/-- An epoch of deterministic mode: one communication at a time in group order, then the commit; the next wave; and
the comparison of a redundant card's two copies (R36, R341). -/
def Obligations.Epochs : Prop :=
  ∀ (n : Nat) (s : State),
    let l := launch s (2 * n)
    let s1 := (commitKeys s n).foldl (fun u lk => modLaunch u lk fun l => { l with committing := true }) s
    let may := (l.committing = true ∨ epochDue s n = true) ∧ (cRedun s n = true → l.agreed = true) ∧
      (run s n).kill = none
    (may → firstComm (comms s1 n) = none → exec (.epochCommit n) s = .next (endCommit n s1)) ∧
    (∀ x, may → firstComm (comms s1 n) = some x → exec (.epochCommit n) s = .next (applyComm n x s1)) ∧
    (¬may → exec (.epochCommit n) s = .next s) ∧
    (l.det = true → (run s n).kill = none → waveGroups s n ≠ [] → (∀ g ∈ waveGroups s n, groupSpent s g = true) →
      waveDrained s n = true → waveEnd l < l.nteams →
      exec (.waveStart n) s = .next (dispatch ((commitKeys s n).foldl (fun u lk => endWave lk u) s))) ∧
    (cRedun s n = true → epochDue s n = true → l.agreed = false →
      (copiesAgree s n = true → exec (.redundantCompare n) s =
        .next ([2 * n, 2 * n + 1].foldl (fun u lk => modLaunch u lk fun l => { l with agreed := true }) s)) ∧
      (copiesAgree s n = false → l.mism = 0 → exec (.redundantCompare n) s =
        .next ((wavePairs s n).foldl (fun u p => rollPair p (fun g => gCard g = n) u)
          (modRun n (fun R => { R with rolls := R.rolls + 1 }) (countReg rMismatch 1
            ([2 * n, 2 * n + 1].foldl (fun u lk => modLaunch u lk fun l => { l with mism := 1 }) s))))) ∧
      (copiesAgree s n = false → l.mism ≠ 0 →
        exec (.redundantCompare n) s = .next (mismatchLost n (countReg rMismatch 1 s))))

/-- The copy engine's events: a chunk of a sealed copy moves, a timed copy is released in the order of R198, a
source lock is freed when every source byte is read, and a command whose bytes are all written completes (R194 to
R201, R207). -/
def Obl.CopyEvents : Prop :=
  ∀ (k id ch : Nat) (s : State) (c : Cmd), cmdAt s k id = some c →
    let runs := cmdRuns s c = true
    (c.sealed = true → cmdDet s c = false → runs → (c.time = none ∨ c.started = true) →
      exec (.copyWriteStart k id ch) s = .next (runChunk c ch s)) ∧
    (c.sealed = false → exec (.copyWriteStart k id ch) s = .next s ∧ exec (.copyComplete k id) s = .next s ∧
      exec (.ringPullComplete k id) s = .next s) ∧
    (runs → cpytReady s k c = true →
      exec (.cpytRelease k id) s = .next (modCmd id (fun x => { x with started := true }) s)) ∧
    (∀ m t, c.srcDone = false → cmdDet s c = false → runs → c.recs = [] → readAll c c.todo s = (some m, t) →
      exec (.copySourceReadDone k id) s =
        .next (freeCmdLocks k id [0] (modCmd id (fun x => { x with buf := m, srcDone := true }) t))) ∧
    (c.sealed = true → c.todo = [] → c.filled = false → cmdDet s c = false → runs →
      (c.time = none ∨ c.started = true) →
      (c.pull = false → exec (.copyComplete k id) s = .next (finishCmd k c s)) ∧
      (c.pull = true → exec (.ringPullComplete k id) s = .next (finishCmd k c s)))

/-- A pull ring's watch reads its source's tail and starts a pull for each new slot that fits (R204, R207), where its
link's channel for pulls is open (R374) and its regulator serves the read (R279); a walk that reads poison ends the
instance (R321). -/
def Obl.PullRings : Prop :=
  ∀ (k n : Nat) (s : State) (w : Watch), (core s k).watches[n]? = some w →
    w.dead = none → released s w.g w.seq = true → preemptDue s w.g = false → (grp s w.g).parked = false →
    (∀ pa mt t, xlateFor s k (lkOf w.g) w.src Acc2.read = (Xl.ok pa mt, t) → linkHoldsOn t 2 pa = true →
      exec (.ringTailObserved k n) s = .next t) ∧
    (∀ pa mt t s1, xlateFor s k (lkOf w.g) w.src Acc2.read = (Xl.ok pa mt, t) → linkHoldsOn t 2 pa = false →
      askRead (.word w.g w.seq) pa (launchOf s w.g).acct mt t = (false, s1) →
      exec (.ringTailObserved k n) s = .next s1) ∧
    (∀ pa mt t s1, xlateFor s k (lkOf w.g) w.src Acc2.read = (Xl.ok pa mt, t) → linkHoldsOn t 2 pa = false →
      askRead (.word w.g w.seq) pa (launchOf s w.g).acct mt t = (true, s1) →
      engPoison s1 pa ((List.range 4).map (pa % 64 + ·)) = false →
      (List.range 4).any (fun i => heldOnPair s1 (k / 2) (pa + i)) = false →
      let tail := ofBytes ((List.range 4).map fun i => engByte s1 (pa + i))
      let R := ringOf (memNum ((team s1 (tkOf w.g)).mem w.half) w.hdr 64)
      let d := diff32 tail R.filled
      (R.valid = true → R.pull = true → 1 ≤ d → d ≤ 2 ^ 31 →
        exec (.ringTailObserved k n) s = .next (beginPulls k w tail R.slots s1)) ∧
      (d = 0 → exec (.ringTailObserved k n) s = .next s1)) ∧
    (∀ ipa t, xlateFor s k (lkOf w.g) w.src Acc2.read = (Xl.fault 8 ipa, t) →
      exec (.ringTailObserved k n) s = .next (enterHost w.g
        { cls := clsPage, cause := 8, pmode := (grp s w.g).supv, seq := w.seq } t))
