-- ==== Sys2Proof/Laws/State.lean ====
section
/-!
SUPPORT. Sys2Proof/Laws/State.lean: what each named update leaves alone, field by field and through each of the
reading functions, and what is read where it was written. Every lemma is true by rfl but those about maps.
-/
namespace Sys2Proof.Machine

**What you are asked to do**
Copy each line of the data above that holds "committing".

**Response to this task**
    let s1 := (commitKeys s n).foldl (fun u lk => modLaunch u lk fun l => { l with committing := true }) s
    let may := (l.committing = true ∨ epochDue s n = true) ∧ (cRedun s n = true → l.agreed = true) ∧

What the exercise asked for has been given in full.